Claude Code Plugins

Community-maintained marketplace

Feedback

|

Install Skill

1Download skill
2Enable skills in Claude

Open claude.ai/settings/capabilities and find the "Skills" section

3Upload to Claude

Click "Upload skill" and select the downloaded ZIP file

Note: Please verify skill by going through its instructions before using it.

SKILL.md

name openai
description OpenAI compatibility layer for Ollama. Use the official OpenAI Python library to interact with Ollama, enabling easy migration from OpenAI and compatibility with LangChain, LlamaIndex, and other OpenAI-based tools.

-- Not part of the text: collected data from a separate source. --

-- ==== Sys2Proof/WellFormed.lean ====
section
/-! DEFINITION. Which commands can be accepted at all, from the command's own operands: the two operand relations that
60_exceptions.md R199 checks. The geometry check of R195 concerns the state and is in Machine/Issue.lean. -/

namespace Sys2Proof

namespace Instr

/-- The plane operators need two different planes: PS = PD is E_ALIAS (60_exceptions.md R196). -/
def planesDiffer : Instr → Bool
  | .nop => true
  | .thresh _ _ => true
  | .tdiff pd ps => pd != ps
  | .dilh pd ps => pd != ps
  | .dilv pd ps => pd != ps
  | .eroh pd ps => pd != ps
  | .erov pd ps => pd != ps
  | .comp _ _ _ _ => true
  | .clear _ => true

/-- COMP needs a strength code of 0..4: 5, 6 and 7 are E_STRENGTH (R197). -/
def strengthNamed : Instr → Bool
  | .nop => true
  | .thresh _ _ => true
  | .tdiff _ _ => true
  | .dilh _ _ => true
  | .dilv _ _ => true
  | .eroh _ _ => true
  | .erov _ _ => true
  | .comp _ _ _ str => decide (str.val < 5)
  | .clear _ => true

/-- Neither operand relation of R199 rejects the command. -/
def wellFormed (i : Instr) : Bool := i.planesDiffer && i.strengthNamed

end Instr

end Sys2Proof
end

Ollama OpenAI Compatibility

Overview

Ollama provides an OpenAI-compatible API at /v1/* endpoints. This allows using the official openai Python library with Ollama, enabling:

  • Migration - Drop-in replacement for OpenAI API
  • Tool ecosystem - Works with LangChain, LlamaIndex, etc.
  • Familiar interface - Standard OpenAI patterns

Quick Reference

Endpoint Method Purpose
/v1/models GET List models
/v1/completions POST Text generation
/v1/chat/completions POST Chat completion
/v1/embeddings POST Generate embeddings

Limitations

The OpenAI compatibility layer does not support:

  • Show model details (/api/show)
  • List running models (/api/ps)
  • Copy model (/api/copy)
  • Delete model (/api/delete)

Use bazzite-ai-ollama:api or bazzite-ai-ollama:python for these operations.

Setup

import os
from openai import OpenAI

OLLAMA_HOST = os.getenv("OLLAMA_HOST", "http://localhost:11434")

client = OpenAI(
    base_url=f"{OLLAMA_HOST}/v1",
    api_key="ollama"  # Required by library but ignored by Ollama
)

List Models

models = client.models.list()

for model in models.data:
    print(f"  - {model.id}")

Text Completions

response = client.completions.create(
    model="llama3.2:latest",
    prompt="Why is the sky blue? Answer in one sentence.",
    max_tokens=100
)

print(response.choices[0].text)
print(f"Tokens used: {response.usage.completion_tokens}")

Chat Completion

Single Turn

response = client.chat.completions.create(
    model="llama3.2:latest",
    messages=[
        {"role": "system", "content": "You are a helpful assistant."},
        {"role": "user", "content": "Explain machine learning in one sentence."}
    ],
    temperature=0.7,
    max_tokens=100
)

print(response.choices[0].message.content)
print(f"Tokens used: {response.usage.total_tokens}")

Multi-Turn Conversation

messages = [
    {"role": "system", "content": "You are a helpful math tutor."}
]

# Turn 1
messages.append({"role": "user", "content": "What is 2 + 2?"})
response = client.chat.completions.create(
    model="llama3.2:latest",
    messages=messages,
    max_tokens=50
)
assistant_msg = response.choices[0].message.content
messages.append({"role": "assistant", "content": assistant_msg})
print(f"User: What is 2 + 2?")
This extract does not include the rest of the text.